• ASSIGNED TASK:
Your task is to quote the records from their first line through the line containing "### modPiece -/", with nothing added or left out.

• INPUT FOR THIS TASK:
-- ==== Sys2Proof/Laws/State.lean ====
section
/-! SUPPORT. What each named update of State does to each field: the field it writes, and every other field unchanged. -/

namespace Sys2Proof.Machine

variable (s : State)

/-! ### modPiece -/

@[simp] theorem State.modPiece_pieces (id : Nat) (f : Piece → Piece) : (s.modPiece id f).pieces = tmod s.pieces id f := rfl
@[simp] theorem State.modPiece_mixes (id : Nat) (f : Piece → Piece) : (s.modPiece id f).mixes = s.mixes := rfl
@[simp] theorem State.modPiece_beds (id : Nat) (f : Piece → Piece) : (s.modPiece id f).beds = s.beds := rfl
@[simp] theorem State.modPiece_zones (id : Nat) (f : Piece → Piece) : (s.modPiece id f).zones = s.zones := rfl
@[simp] theorem State.modPiece_heaters (id : Nat) (f : Piece → Piece) : (s.modPiece id f).heaters = s.heaters := rfl
@[simp] theorem State.modPiece_line (id : Nat) (f : Piece → Piece) : (s.modPiece id f).line = s.line := rfl
@[simp] theorem State.modPiece_blocks (id : Nat) (f : Piece → Piece) : (s.modPiece id f).blocks = s.blocks := rfl
@[simp] theorem State.modPiece_bays (id : Nat) (f : Piece → Piece) : (s.modPiece id f).bays = s.bays := rfl
@[simp] theorem State.modPiece_tags (id : Nat) (f : Piece → Piece) : (s.modPiece id f).tags = s.tags := rfl
@[simp] theorem State.modPiece_counter (id : Nat) (f : Piece → Piece) : (s.modPiece id f).counter = s.counter := rfl
@[simp] theorem State.modPiece_orders (id : Nat) (f : Piece → Piece) : (s.modPiece id f).orders = s.orders := rfl
@[simp] theorem State.modPiece_programs (id : Nat) (f : Piece → Piece) : (s.modPiece id f).programs = s.programs := rfl
@[simp] theorem State.modPiece_cranes (id : Nat) (f : Piece → Piece) : (s.modPiece id f).cranes = s.cranes := rfl
@[simp] theorem State.modPiece_mode (id : Nat) (f : Piece → Piece) : (s.modPiece id f).mode = s.mode := rfl
@[simp] theorem State.modPiece_yardStop (id : Nat) (f : Piece → Piece) : (s.modPiece id f).yardStop = s.yardStop := rfl
@[simp] theorem State.modPiece_time (id : Nat) (f : Piece → Piece) : (s.modPiece id f).time = s.time := rfl
@[simp] theorem State.modPiece_minute (id : Nat) (f : Piece → Piece) : (s.modPiece id f).minute = s.minute := rfl
@[simp] theorem State.modPiece_port (id : Nat) (f : Piece → Piece) : (s.modPiece id f).port = s.port := rfl
@[simp] theorem State.modPiece_attn (id : Nat) (f : Piece → Piece) : (s.modPiece id f).attn = s.attn := rfl
@[simp] theorem State.modPiece_link (id : Nat) (f : Piece → Piece) : (s.modPiece id f).link = s.link := rfl
@[simp] theorem State.modPiece_freeCount (id : Nat) (f : Piece → Piece) : (s.modPiece id f).freeCount = s.freeCount := rfl
@[simp] theorem State.modPiece_pending (id : Nat) (f : Piece → Piece) : (s.modPiece id f).pending = s.pending := rfl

• WRITTEN SOLUTION:
-- ==== Sys2Proof/Laws/State.lean ====
section
/-! SUPPORT. What each named update of State does to each field: the field it writes, and every other field unchanged. -/

namespace Sys2Proof.Machine

variable (s : State)

/-! ### modPiece -/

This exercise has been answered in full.